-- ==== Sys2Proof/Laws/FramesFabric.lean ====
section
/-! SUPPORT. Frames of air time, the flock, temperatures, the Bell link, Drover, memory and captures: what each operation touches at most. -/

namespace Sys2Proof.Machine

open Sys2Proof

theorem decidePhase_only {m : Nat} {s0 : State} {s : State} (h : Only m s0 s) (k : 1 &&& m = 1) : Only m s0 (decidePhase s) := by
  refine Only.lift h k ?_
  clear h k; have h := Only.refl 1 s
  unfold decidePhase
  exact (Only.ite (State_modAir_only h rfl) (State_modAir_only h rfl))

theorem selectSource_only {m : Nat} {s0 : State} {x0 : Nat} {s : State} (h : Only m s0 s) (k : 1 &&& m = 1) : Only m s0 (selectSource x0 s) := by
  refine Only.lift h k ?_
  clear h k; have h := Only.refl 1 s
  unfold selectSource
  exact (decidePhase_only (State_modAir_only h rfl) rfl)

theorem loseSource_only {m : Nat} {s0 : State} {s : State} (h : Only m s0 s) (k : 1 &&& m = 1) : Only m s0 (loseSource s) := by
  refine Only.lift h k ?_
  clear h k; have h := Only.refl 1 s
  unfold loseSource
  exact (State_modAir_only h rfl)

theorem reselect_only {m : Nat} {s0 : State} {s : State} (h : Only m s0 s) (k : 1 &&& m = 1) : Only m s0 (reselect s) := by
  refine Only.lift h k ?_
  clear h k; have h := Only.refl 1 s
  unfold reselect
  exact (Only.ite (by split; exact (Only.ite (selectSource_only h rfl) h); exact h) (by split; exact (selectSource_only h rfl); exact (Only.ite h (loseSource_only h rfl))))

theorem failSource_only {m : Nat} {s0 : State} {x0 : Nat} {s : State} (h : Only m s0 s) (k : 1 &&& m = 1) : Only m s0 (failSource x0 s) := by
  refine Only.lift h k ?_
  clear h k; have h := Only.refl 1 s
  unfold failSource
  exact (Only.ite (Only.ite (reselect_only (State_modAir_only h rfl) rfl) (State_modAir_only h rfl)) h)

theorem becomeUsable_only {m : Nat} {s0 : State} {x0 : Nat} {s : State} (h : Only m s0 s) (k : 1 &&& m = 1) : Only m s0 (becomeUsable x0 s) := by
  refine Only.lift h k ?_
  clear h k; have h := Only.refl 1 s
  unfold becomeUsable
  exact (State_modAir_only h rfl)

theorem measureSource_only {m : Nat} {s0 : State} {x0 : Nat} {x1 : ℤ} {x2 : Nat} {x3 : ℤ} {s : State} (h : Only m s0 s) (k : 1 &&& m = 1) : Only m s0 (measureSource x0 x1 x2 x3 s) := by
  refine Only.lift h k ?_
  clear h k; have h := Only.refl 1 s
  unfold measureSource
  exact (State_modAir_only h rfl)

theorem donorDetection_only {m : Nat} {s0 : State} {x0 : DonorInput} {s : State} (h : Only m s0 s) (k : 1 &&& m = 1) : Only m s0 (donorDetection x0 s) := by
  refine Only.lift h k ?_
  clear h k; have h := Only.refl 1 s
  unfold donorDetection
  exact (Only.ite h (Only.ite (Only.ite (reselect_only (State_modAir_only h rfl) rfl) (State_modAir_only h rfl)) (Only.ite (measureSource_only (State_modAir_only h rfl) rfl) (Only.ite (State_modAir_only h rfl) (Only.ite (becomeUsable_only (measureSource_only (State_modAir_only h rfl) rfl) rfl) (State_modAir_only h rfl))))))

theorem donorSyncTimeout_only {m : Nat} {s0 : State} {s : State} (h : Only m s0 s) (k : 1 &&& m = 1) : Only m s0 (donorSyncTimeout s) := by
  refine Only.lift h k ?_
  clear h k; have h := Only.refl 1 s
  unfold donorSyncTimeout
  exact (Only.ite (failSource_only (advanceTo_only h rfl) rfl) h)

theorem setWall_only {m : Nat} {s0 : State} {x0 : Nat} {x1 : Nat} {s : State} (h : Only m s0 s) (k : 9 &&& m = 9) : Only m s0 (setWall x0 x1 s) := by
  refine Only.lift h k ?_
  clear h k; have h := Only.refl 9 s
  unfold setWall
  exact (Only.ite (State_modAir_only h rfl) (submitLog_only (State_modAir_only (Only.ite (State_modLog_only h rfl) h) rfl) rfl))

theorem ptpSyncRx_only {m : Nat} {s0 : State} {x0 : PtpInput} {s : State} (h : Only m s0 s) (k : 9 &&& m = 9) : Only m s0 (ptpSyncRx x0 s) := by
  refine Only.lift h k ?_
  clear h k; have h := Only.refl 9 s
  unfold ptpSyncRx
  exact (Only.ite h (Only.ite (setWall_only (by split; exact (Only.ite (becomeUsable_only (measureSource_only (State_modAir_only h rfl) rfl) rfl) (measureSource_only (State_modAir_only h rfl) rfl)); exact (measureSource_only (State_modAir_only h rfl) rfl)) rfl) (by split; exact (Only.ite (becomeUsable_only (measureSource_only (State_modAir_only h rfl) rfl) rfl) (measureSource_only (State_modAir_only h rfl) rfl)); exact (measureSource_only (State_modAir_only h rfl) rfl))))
---
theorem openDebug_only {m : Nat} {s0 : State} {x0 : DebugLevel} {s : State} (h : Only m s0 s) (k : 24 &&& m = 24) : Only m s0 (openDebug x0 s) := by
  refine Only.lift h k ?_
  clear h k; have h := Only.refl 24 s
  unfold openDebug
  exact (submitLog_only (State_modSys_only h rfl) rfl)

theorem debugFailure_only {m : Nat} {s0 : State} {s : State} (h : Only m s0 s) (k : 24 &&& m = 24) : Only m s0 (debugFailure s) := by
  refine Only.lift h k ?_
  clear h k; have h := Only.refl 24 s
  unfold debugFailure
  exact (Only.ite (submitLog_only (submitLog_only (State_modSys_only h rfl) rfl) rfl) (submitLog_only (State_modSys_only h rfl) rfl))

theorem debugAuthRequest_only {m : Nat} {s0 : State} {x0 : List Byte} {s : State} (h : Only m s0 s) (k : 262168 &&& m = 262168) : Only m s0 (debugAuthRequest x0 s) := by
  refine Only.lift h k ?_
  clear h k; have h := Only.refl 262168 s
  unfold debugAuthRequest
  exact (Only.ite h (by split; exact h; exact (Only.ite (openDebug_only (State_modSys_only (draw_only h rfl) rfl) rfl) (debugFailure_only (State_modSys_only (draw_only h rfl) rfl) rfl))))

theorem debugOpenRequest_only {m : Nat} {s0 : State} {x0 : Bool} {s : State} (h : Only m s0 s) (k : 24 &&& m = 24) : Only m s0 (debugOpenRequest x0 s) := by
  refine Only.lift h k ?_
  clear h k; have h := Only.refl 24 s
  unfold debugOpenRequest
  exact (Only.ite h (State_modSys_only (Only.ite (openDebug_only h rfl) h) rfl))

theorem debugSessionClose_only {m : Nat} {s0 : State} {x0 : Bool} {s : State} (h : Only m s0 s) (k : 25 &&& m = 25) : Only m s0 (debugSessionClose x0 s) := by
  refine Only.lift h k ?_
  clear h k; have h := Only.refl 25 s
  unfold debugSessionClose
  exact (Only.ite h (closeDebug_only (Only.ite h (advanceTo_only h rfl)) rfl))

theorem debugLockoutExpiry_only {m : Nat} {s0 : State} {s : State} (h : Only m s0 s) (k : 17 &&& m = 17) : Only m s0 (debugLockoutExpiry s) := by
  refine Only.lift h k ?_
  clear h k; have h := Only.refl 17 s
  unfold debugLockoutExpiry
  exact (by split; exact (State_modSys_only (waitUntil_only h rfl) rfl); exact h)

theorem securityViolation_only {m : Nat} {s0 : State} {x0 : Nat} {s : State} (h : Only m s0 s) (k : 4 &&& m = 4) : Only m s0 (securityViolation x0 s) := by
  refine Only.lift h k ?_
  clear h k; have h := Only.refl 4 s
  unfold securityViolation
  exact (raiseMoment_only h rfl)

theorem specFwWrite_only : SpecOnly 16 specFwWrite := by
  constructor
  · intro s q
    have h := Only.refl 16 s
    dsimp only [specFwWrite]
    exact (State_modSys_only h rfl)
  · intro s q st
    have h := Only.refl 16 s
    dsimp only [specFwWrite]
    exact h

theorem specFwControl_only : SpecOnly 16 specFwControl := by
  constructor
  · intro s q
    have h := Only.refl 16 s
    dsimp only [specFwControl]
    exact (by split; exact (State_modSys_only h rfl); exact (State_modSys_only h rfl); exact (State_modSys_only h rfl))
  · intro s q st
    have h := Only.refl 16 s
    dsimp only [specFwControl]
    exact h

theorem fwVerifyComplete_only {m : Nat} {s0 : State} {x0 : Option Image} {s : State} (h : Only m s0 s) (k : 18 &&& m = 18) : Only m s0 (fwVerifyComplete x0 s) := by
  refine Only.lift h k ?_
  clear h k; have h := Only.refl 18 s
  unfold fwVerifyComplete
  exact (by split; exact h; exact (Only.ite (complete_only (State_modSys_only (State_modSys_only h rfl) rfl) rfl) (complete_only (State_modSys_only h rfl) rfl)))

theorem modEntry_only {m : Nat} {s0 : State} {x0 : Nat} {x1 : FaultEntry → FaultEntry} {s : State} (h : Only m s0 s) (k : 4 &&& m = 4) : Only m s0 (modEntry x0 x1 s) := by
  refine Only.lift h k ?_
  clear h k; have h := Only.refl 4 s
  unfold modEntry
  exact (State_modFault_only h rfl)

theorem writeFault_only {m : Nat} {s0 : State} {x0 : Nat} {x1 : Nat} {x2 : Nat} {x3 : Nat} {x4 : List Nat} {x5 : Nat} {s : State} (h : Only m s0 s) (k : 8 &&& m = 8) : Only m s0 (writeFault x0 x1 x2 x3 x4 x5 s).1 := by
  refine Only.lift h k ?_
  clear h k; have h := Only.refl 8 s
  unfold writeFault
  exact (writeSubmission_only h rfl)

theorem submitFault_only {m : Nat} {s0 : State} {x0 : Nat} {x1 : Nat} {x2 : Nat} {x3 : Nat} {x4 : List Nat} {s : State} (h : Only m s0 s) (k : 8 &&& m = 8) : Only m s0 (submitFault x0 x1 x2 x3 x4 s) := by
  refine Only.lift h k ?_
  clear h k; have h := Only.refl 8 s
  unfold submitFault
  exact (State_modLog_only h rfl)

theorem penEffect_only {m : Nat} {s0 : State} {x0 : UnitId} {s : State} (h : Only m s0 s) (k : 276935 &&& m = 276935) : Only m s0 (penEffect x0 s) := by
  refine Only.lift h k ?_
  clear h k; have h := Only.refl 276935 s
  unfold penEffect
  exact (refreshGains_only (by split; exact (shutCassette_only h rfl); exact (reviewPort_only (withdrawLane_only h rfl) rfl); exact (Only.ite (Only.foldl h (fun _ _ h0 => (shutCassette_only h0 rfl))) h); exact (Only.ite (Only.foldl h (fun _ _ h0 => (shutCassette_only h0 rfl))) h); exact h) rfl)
---
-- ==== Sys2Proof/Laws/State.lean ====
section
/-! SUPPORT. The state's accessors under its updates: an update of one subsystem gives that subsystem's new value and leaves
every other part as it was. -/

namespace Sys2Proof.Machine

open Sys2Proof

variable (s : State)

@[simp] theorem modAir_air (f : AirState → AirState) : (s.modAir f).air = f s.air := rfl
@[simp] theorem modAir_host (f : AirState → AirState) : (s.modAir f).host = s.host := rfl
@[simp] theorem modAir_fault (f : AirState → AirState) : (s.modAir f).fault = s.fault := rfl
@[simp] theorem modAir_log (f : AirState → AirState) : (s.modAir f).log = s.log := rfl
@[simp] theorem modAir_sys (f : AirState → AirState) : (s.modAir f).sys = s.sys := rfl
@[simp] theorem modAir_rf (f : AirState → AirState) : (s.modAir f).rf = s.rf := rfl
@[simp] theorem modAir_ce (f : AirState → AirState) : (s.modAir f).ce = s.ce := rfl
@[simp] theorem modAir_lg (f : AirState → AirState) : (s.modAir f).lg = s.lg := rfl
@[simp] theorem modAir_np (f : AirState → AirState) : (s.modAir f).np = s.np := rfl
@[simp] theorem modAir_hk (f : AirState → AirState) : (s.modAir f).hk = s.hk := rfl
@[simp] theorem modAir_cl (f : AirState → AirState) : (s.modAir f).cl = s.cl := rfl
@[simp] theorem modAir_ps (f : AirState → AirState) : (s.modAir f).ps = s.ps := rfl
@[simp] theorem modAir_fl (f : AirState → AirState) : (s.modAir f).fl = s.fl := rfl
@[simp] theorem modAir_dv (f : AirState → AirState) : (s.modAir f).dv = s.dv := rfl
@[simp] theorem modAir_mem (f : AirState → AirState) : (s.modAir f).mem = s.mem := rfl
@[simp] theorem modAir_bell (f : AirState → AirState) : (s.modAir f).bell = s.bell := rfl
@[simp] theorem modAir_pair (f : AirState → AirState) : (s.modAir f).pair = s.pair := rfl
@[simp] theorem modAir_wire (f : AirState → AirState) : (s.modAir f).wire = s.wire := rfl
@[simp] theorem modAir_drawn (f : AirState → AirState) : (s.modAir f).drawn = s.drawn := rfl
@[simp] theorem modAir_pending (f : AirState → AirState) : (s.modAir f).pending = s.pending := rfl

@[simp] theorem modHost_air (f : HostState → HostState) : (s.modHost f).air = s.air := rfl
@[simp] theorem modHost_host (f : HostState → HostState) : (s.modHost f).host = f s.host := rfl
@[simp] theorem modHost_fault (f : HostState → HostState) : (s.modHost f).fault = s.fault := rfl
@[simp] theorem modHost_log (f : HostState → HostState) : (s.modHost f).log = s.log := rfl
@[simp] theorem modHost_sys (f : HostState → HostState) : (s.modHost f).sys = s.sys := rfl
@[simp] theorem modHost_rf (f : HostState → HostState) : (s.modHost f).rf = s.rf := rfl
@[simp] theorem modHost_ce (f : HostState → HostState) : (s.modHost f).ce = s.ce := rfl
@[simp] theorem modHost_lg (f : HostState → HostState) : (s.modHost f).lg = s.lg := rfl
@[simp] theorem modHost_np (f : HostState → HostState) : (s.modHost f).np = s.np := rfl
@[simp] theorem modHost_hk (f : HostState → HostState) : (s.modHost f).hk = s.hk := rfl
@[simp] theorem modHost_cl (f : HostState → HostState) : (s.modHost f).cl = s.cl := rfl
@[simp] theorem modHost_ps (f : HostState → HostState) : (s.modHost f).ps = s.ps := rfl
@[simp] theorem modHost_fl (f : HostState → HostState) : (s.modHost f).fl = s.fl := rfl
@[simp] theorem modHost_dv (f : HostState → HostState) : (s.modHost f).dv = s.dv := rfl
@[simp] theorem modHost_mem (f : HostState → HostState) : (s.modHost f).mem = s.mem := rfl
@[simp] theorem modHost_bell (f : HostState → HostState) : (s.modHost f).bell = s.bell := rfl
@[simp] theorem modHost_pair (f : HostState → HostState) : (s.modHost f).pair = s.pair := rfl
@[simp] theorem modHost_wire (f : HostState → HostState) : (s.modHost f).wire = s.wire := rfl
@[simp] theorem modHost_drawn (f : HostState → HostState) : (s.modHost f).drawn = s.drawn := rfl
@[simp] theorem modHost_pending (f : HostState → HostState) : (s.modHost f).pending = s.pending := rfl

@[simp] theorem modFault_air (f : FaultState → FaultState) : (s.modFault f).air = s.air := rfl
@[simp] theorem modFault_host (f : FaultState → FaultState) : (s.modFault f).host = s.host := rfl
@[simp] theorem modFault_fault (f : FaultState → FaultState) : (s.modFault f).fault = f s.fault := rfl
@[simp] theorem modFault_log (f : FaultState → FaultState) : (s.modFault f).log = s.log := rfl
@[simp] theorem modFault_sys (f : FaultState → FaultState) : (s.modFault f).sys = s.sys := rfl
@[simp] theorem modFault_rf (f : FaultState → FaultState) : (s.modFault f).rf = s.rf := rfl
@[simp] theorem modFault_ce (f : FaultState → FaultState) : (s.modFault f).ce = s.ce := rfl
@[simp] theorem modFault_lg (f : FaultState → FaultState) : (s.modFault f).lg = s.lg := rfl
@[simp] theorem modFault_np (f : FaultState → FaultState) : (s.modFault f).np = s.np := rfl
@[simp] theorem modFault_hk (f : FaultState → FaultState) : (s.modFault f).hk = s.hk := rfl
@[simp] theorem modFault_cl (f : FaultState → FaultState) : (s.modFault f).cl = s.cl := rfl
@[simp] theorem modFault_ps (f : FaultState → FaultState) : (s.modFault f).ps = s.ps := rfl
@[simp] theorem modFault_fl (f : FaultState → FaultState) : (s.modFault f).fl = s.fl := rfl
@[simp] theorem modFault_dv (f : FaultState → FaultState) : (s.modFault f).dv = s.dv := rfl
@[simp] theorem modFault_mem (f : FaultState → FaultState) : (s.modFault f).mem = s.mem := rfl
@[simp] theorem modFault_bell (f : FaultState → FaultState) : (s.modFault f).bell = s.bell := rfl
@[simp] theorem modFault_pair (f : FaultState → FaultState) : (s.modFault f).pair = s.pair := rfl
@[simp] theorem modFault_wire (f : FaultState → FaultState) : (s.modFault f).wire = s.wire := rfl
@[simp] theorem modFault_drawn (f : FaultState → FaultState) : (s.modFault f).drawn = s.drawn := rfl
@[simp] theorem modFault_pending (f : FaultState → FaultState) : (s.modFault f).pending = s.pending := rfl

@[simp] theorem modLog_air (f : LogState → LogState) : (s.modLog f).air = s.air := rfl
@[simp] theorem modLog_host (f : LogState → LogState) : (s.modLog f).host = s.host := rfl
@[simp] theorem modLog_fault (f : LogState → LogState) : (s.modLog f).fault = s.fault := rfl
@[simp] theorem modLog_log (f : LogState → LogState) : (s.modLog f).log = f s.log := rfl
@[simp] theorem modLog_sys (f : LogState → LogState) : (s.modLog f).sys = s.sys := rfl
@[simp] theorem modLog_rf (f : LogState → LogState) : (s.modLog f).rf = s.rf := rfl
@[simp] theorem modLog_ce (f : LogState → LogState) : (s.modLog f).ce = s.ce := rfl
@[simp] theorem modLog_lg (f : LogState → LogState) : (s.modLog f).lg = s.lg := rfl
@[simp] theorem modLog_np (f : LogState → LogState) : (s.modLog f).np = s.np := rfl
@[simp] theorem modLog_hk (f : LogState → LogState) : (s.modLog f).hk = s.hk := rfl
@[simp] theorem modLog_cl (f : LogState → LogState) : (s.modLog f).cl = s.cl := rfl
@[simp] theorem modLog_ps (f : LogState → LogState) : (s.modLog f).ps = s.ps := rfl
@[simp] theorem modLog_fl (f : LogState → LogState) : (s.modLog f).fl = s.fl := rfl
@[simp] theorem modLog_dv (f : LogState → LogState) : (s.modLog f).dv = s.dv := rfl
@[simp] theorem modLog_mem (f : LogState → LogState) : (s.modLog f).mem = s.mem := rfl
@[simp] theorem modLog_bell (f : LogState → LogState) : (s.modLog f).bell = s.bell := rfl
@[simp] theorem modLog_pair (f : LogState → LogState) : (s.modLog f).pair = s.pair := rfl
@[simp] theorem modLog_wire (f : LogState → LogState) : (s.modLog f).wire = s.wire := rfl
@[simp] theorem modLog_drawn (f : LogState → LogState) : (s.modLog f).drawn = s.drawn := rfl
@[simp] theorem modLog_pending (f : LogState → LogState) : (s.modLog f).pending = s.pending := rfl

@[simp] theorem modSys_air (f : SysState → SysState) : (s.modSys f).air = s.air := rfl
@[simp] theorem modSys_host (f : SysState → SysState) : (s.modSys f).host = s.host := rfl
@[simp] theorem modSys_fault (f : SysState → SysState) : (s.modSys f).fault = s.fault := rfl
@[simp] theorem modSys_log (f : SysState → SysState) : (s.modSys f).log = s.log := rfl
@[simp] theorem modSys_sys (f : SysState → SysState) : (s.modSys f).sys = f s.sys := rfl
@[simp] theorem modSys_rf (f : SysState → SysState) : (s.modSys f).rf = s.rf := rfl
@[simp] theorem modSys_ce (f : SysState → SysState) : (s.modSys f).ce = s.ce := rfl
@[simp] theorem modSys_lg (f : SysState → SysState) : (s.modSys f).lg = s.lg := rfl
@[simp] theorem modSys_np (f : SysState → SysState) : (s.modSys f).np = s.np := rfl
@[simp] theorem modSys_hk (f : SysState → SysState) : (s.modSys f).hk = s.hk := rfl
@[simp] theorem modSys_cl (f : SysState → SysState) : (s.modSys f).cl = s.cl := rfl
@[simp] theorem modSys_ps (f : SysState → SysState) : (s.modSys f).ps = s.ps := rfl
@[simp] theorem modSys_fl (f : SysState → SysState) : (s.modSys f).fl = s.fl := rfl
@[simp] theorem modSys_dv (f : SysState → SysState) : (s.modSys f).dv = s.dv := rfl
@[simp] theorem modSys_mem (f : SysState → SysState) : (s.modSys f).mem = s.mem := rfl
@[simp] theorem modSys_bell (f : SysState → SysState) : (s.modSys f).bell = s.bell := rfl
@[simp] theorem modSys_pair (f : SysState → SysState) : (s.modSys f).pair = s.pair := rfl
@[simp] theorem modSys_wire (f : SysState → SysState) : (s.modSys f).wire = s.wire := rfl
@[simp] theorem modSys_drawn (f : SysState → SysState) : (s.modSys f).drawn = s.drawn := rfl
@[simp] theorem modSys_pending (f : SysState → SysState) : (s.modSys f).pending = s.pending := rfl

*WHAT THIS TASK INVOLVES*: Everything from the line with "(s.modHost f).log = s.log := rfl" through the line with "(s.modHost f).pair = s.pair := rfl" should be written out exactly as it appears above, end lines included, and nothing outside that range.

*RESULT FOR THIS EXERCISE*:
@[simp] theorem modHost_log (f : HostState → HostState) : (s.modHost f).log = s.log := rfl
@[simp] theorem modHost_sys (f : HostState → HostState) : (s.modHost f).sys = s.sys := rfl
@[simp] theorem modHost_rf (f : HostState → HostState) : (s.modHost f).rf = s.rf := rfl
@[simp] theorem modHost_ce (f : HostState → HostState) : (s.modHost f).ce = s.ce := rfl
@[simp] theorem modHost_lg (f : HostState → HostState) : (s.modHost f).lg = s.lg := rfl
@[simp] theorem modHost_np (f : HostState → HostState) : (s.modHost f).np = s.np := rfl
@[simp] theorem modHost_hk (f : HostState → HostState) : (s.modHost f).hk = s.hk := rfl
@[simp] theorem modHost_cl (f : HostState → HostState) : (s.modHost f).cl = s.cl := rfl
@[simp] theorem modHost_ps (f : HostState → HostState) : (s.modHost f).ps = s.ps := rfl
@[simp] theorem modHost_fl (f : HostState → HostState) : (s.modHost f).fl = s.fl := rfl
@[simp] theorem modHost_dv (f : HostState → HostState) : (s.modHost f).dv = s.dv := rfl
@[simp] theorem modHost_mem (f : HostState → HostState) : (s.modHost f).mem = s.mem := rfl
@[simp] theorem modHost_bell (f : HostState → HostState) : (s.modHost f).bell = s.bell := rfl
@[simp] theorem modHost_pair (f : HostState → HostState) : (s.modHost f).pair = s.pair := rfl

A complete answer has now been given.